Technical CommentsINFERTILITY

Response to Comment on “Absence of sperm RNA elements correlates with idiopathic male infertility”

See allHide authors and affiliations

Science Translational Medicine  24 Aug 2016:
Vol. 8, Issue 353, pp. 353tr1
DOI: 10.1126/scitranslmed.aaf4550


RNAs from other cell types have minimal impact on male fecundity–associated sperm RNA elements.

The objective of the study by Jodar et al. (1) was to examine the general sperm transcript profile from different patients with idiopathic infertility presenting with normal semen parameters. Reference values of sperm parameters established by the World Health Organization in 2010 are at least 39 million sperm per ejaculate with 32% motility and 4% normal morphology (2). Accordingly, normal semen samples could present with 96% morphologically abnormal and 68% immotile sperm, indicating the heterogeneity of sperm population in each individual.

The technical comment from Cappallo-Obermann and Spiess (3) suggests that the samples used in Jodar et al. (1) also contained different somatic cell types. This assertion may reflect their past experience within their patient population, where 30% of the samples have a round cell concentration of >5 × 106 /ml. In contrast, the clinic from which most samples were obtained reported that only 4% of patients (49 individuals from 1230 unselected nonazoospermic patients) presented a round cell concentration of >1 × 106/ml (4). It is important to emphasize that all samples included in the study of Jodar et al. (1) had a round cell count of <1 × 106/ml before PureSperm gradient purification, with the exception of a single sample. This is substantially lower than the reference values recommended by the World Health Organization (2). In addition, none of the samples included in the study had a notable number of epithelial cells or other identifiable cells, as evaluated by optical microscopy after PureSperm (table S1).

Approaches to purify spermatozoa from semen such as swim-up (5) and density gradient centrifugation above 50% markedly decrease the recovery of spermatozoa. This is consistent with the physiological selection of the sperm. Moreover, as suggested by the decreased recovery of mitochondrial RNAs, somatic cell lysis buffer treatment likely compromises the midpiece of spermatozoa (6). Because the samples used in the study contained very low numbers of somatic cells, we chose the 50% PureSperm methodology for sperm purification. This minimized sperm selection while maintaining the integrity of spermatozoa. In those cases where round cells were detected by optical microscopy after the initial gradient, the 50% PureSperm gradient was repeated. Their efficient removal was verified by CD45/PTPRC reverse transcription polymerase chain reaction (RT-PCR) (table S1 and fig.
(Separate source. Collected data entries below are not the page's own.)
-- ==== Sys2Proof/Machine/Core.lean ====
section
/-! DEFINITION. The machine as the host's interface takes it. -/

def Sys2Proof.core : Host.Core :=
  { State := Sys2Proof.Machine.State
    Fault := Sys2Proof.Machine.Fault
    Refusal := Sys2Proof.Machine.Refusal
    step := Sys2Proof.Machine.step
    reset := Sys2Proof.Machine.State.reset }
end

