-- ==== Sys2Proof/Tests/Slice0.lean ====
section
/-! SUPPORT. The model's own tests: the refusals of the checks, one word per instruction written out from R125's
patterns, and single steps whose expected results are the vectors of spec/95_test_vectors.md (the vector's id stands
in each comment; the vectors are the spec's, computed from its rules, not run on this model). -/

namespace Sys2Proof.Tests

open Sys2Proof.Machine

/-! ### WellFormed: an ill-formed term for each check -/

theorem test_kk_disagrees : Fields.kkAgrees ⟨1, 2, 3, 4, 0x35, 0x234⟩ = false := by decide
theorem test_nnn_disagrees : Fields.nnnAgrees ⟨1, 2, 3, 4, 0x34, 0x235⟩ = false := by decide
theorem test_fields_ill_formed : Fields.wellFormed ⟨1, 2, 3, 4, 0x34, 0x334⟩ = false := by decide
theorem test_fields_well_formed : Fields.wellFormed (fieldsOf 0x1234) = true := by decide
theorem test_group0_refused : (fieldsOf 0x0123).legal = false := by decide
theorem test_group8_refused : (fieldsOf 0x8008).legal = false := by decide
theorem test_groupE_refused : (fieldsOf 0xE000).legal = false := by decide
theorem test_groupF_refused : (fieldsOf 0xF0FF).legal = false := by decide
theorem test_params_odd : Params.legal ⟨0xEA1⟩ = false := by decide
theorem test_params_low : Params.legal ⟨0x200⟩ = false := by decide
theorem test_params_high : Params.legal ⟨0x1002⟩ = false := by decide
theorem test_params_default : defaultParams.legal = true := by decide
theorem test_memory_not_rising : Memory.wf [(0x301, 1), (0x300, 1)] = false := by decide
theorem test_memory_lists_reset_byte : Memory.wf [(0x000, 0xF0)] = false := by decide
theorem test_memory_out_of_range : Memory.wf [(0x1000, 1)] = false := by decide

/-! ### Decoding: a word of every instruction, from R125 and the table of L2.1 -/

theorem test_decode_cls : decode 0x00E0 = .ok .cls := by decide
theorem test_decode_ret : decode 0x00EE = .ok .ret := by decide
theorem test_decode_jp : decode 0x1208 = .ok (.jp 0x208) := by decide
theorem test_decode_call : decode 0x2ABC = .ok (.call 0xABC) := by decide
theorem test_decode_seImm : decode 0x3310 = .ok (.seImm 3 0x10) := by decide
theorem test_decode_sneImm : decode 0x4310 = .ok (.sneImm 3 0x10) := by decide
theorem test_decode_seReg : decode 0x5123 = .ok (.seReg 1 2 3) := by decide
theorem test_decode_ldImm : decode 0x6A7B = .ok (.ldImm 0xA 0x7B) := by decide
theorem test_decode_addImm : decode 0x7203 = .ok (.addImm 2 3) := by decide
theorem test_decode_ldReg : decode 0x8120 = .ok (.ldReg 1 2) := by decide
theorem test_decode_orReg : decode 0x8121 = .ok (.orReg 1 2) := by decide
theorem test_decode_andReg : decode 0x8122 = .ok (.andReg 1 2) := by decide
theorem test_decode_xorReg : decode 0x8123 = .ok (.xorReg 1 2) := by decide
theorem test_decode_addReg : decode 0x8014 = .ok (.addReg 0 1) := by decide
theorem test_decode_sub : decode 0x8125 = .ok (.sub 1 2) := by decide
theorem test_decode_shr : decode 0x8126 = .ok (.shr 1 2) := by decide
theorem test_decode_subn : decode 0x8127 = .ok (.subn 1 2) := by decide
theorem test_decode_shl : decode 0x812E = .ok (.shl 1 2) := by decide
theorem test_decode_sneReg : decode 0x9123 = .ok (.sneReg 1 2 3) := by decide
theorem test_decode_ldI : decode 0xA250 = .ok (.ldI 0x250) := by decide
theorem test_decode_jpV0 : decode 0xB300 = .ok (.jpV0 0x300) := by decide
theorem test_decode_rnd : decode 0xC30F = .ok (.rnd 3 0x0F) := by decide
theorem test_decode_drw : decode 0xD125 = .ok (.drw 1 2 5) := by decide
theorem test_decode_skp : decode 0xE19E = .ok (.skp 1) := by decide
theorem test_decode_sknp : decode 0xE1A1 = .ok (.sknp 1) := by decide
theorem test_decode_ldVxDt : decode 0xF307 = .ok (.ldVxDt 3) := by decide
theorem test_decode_ldVxK : decode 0xF30A = .ok (.ldVxK 3) := by decide
theorem test_decode_ldDtVx : decode 0xF215 = .ok (.ldDtVx 2) := by decide
theorem test_decode_ldStVx : decode 0xF218 = .ok (.ldStVx 2) := by decide
theorem test_decode_addI : decode 0xF21E = .ok (.addI 2) := by decide
theorem test_decode_ldF : decode 0xF429 = .ok (.ldF 4) := by decide
theorem test_decode_ldB : decode 0xF533 = .ok (.ldB 5) := by decide
theorem test_decode_ldMemVx : decode 0xF255 = .ok (.ldMemVx 2) := by decide
theorem test_decode_ldVxMem : decode 0xF265 = .ok (.ldVxMem 2) := by decide
theorem test_decode_zero : decode 0x0000 = .error .group0 := by decide
theorem test_decode_truncated : decodeBytes [0x12] = .error .truncated := by decide
theorem test_decode_high_byte_first : decodeBytes [0x12, 0x08, 0xFF] = .ok (.jp 0x208, [0xFF]) := by decide
theorem test_decode_table_word : decodeTableWord 16 0xD125 = some (.drw 1 2 5) := by decide

/-! ### Single steps -/

/-- The reset state with registers set. -/
def withRegs (rs : List (Reg × Byte)) (s : State) : State := rs.foldl (fun t p => t.setV p.1 p.2) s

/-- The reset state with memory bytes set from an address. -/
def withBytes (a : Nat) (bs : List Byte) (s : State) : State := { s with mem := s.mem.writeBytes a bs }

/-- One step of word `w` fetched next from `s` ends in a next state that passes the check. -/
def stepsTo (s : State) (w : Nat) (check : State → Bool) : Bool :=
  match step (s.withFetchWord 16 w) with
  | .next t => check t
  | .fault _ => false
  | .refused _ => false

/-- One operation from `s` ends in a next state that passes the check. -/
def opTo (s : State) (check : State → Bool) : Bool :=
  match step s with
  | .next t => check t
  | .fault _ => false
  | .refused _ => false

/-- Keys held in the coming steps. -/
def withKeys (ks : List KeySnapshot) (s : State) : State := { s with inputs := { s.inputs with keys := ks } }

-- S9
theorem test_reset_font : (List.range 5).map (Memory.read State.reset.mem) = [0xF0, 0x90, 0x90, 0x90, 0xF0] := by decide
theorem test_reset_inv : State.reset.mem.wf = true ∧ State.reset.params.legal = true := by decide
-- C2
theorem test_jp_below_load_offset :
    stepsTo State.reset 0x11FE (fun t => t.pc == 0x1FE
      && opTo t (fun u => u.halt == some ⟨.reservedFetch, 0x1FE, none, none⟩ && u.pc == 0x1FE)) = true := by decide
-- C3
theorem test_jp_clamped :
    stepsTo State.reset 0x1EA0 (fun t => t.pc == 0xE9E && t.wlog == [⟨.pcBoundary, 0x200⟩]) = true := by decide
-- C4
theorem test_skip_clamped :
    stepsTo { State.reset with pc := 0xE9C } 0x3000
      (fun t => t.pc == 0xE9E && t.wlog == [⟨.pcBoundary, 0xE9C⟩]) = true := by decide
-- C6
theorem test_fetch_past_memory :
    opTo { State.reset with pc := 0xFFF, params := ⟨0x1000⟩ }
      (fun t => t.halt == some ⟨.memBounds, 0xFFF, none, some 0x1000⟩ && t.pc == 0xFFF) = true := by decide
-- S8
theorem test_unimplemented :
    stepsTo State.reset 0xFFFF
      (fun t => t.halt == some ⟨.unimplemented, 0x200, some (0xFF, 0xFF), none⟩ && t.pc == 0x200) = true := by decide
-- C8, step 3
theorem test_key_wait_kept_on_fault :
    opTo (withKeys [0x0280] { withBytes 0x202 [0xFF, 0xFF] State.reset with pc := 0x202, kwt := some 3 })
      (fun t => t.getV 3 == 7 && t.kwt == none
        && t.halt == some ⟨.unimplemented, 0x202, some (0xFF, 0xFF), none⟩ && t.pc == 0x202) = true := by decide
-- S6
theorem test_key_wait_resolves_and_executes :
    opTo (withKeys [0x0004] { withBytes 0x202 [0x60, 0x11] State.reset with pc := 0x202, kwt := some 3 })
      (fun t => t.getV 3 == 2 && t.kwt == none && t.getV 0 == 0x11 && t.pc == 0x204) = true := by decide
theorem test_key_wait_holds :
    opTo (withKeys [0] { State.reset with pc := 0x202, kwt := some 3 })
      (fun t => t.getV 3 == 0 && t.kwt == some 3 && t.pc == 0x202 && t.halt == none) = true := by decide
S1).

Nevertheless, the technical comment (3) suggested that a high proportion of somatic transcripts reside in spermatozoal RNA sequencing (RNA-seq) data sets and now microarray data when sperm were purified using a 50% density gradient, which yields a sperm and/or sperm-enriched fraction (1, 7). In sperm, several RNA singularities should be considered before analyzing total RNA-seq data. One must consider the background level present in any total sperm RNA-seq data. The absolute abundance of sperm transcripts, including ribosomal and mitochondrial RNA, varies widely between samples. This likely reflects the end result of differential fragmentation and targeted RNA removal that occurs during spermatogenesis. In Fig. 1, note the expanse of the deep blue color that essentially corresponds to 0 values for most of the 278,604 possible RNA coding, noncoding, and sperm-specific RNA elements in the 72 samples used in the study. As shown in Fig. 1A, only a small group of the most abundant RNA elements (>90th percentile rank) exhibits uniform consistency among samples in >60% of the samples studied. In contrast, as emphasized in Fig. 1B, the majority of lower-ranked RNA elements (<90th percentile rank) consistently appear at the equivalent rank in less than 20% of samples studied. This reflects the degree of dispersion among individual sample rankings for elements contributing to the average element rank at that given level. Accordingly, rigorous criteria were developed to select only those consistently high-ranked sperm elements that are likely of critical and functional importance (1).

Fig. 1. Distribution of all possible RNA elements’ percentile rankings.

The 278,604 possible RNA-coding, noncoding, and sperm-specific RNA elements were measured in 72 sperm samples, and their abundance was ranked by percentile. Elements were sorted by average rank as measured in all samples, and the relative percentage of individual samples with specific rank at each average percentile tier was calculated. (A) On the basis of the sort by average rank, the surface plot shows the distribution of individual sample ranks as compared to the average. (B) Higher-resolution heat map with nonlinear scaling and a lower-threshold color scale bar* with higher-ranked sample fractions >0.20 combined. This resolves the relatively wide distribution among individual samples for lower-ranked elements (indicated in green). Both panels show minimal intersample variation for the top-tier rank elements (indicated in yellow) compared to the broad dispersion of lower-ranked elements.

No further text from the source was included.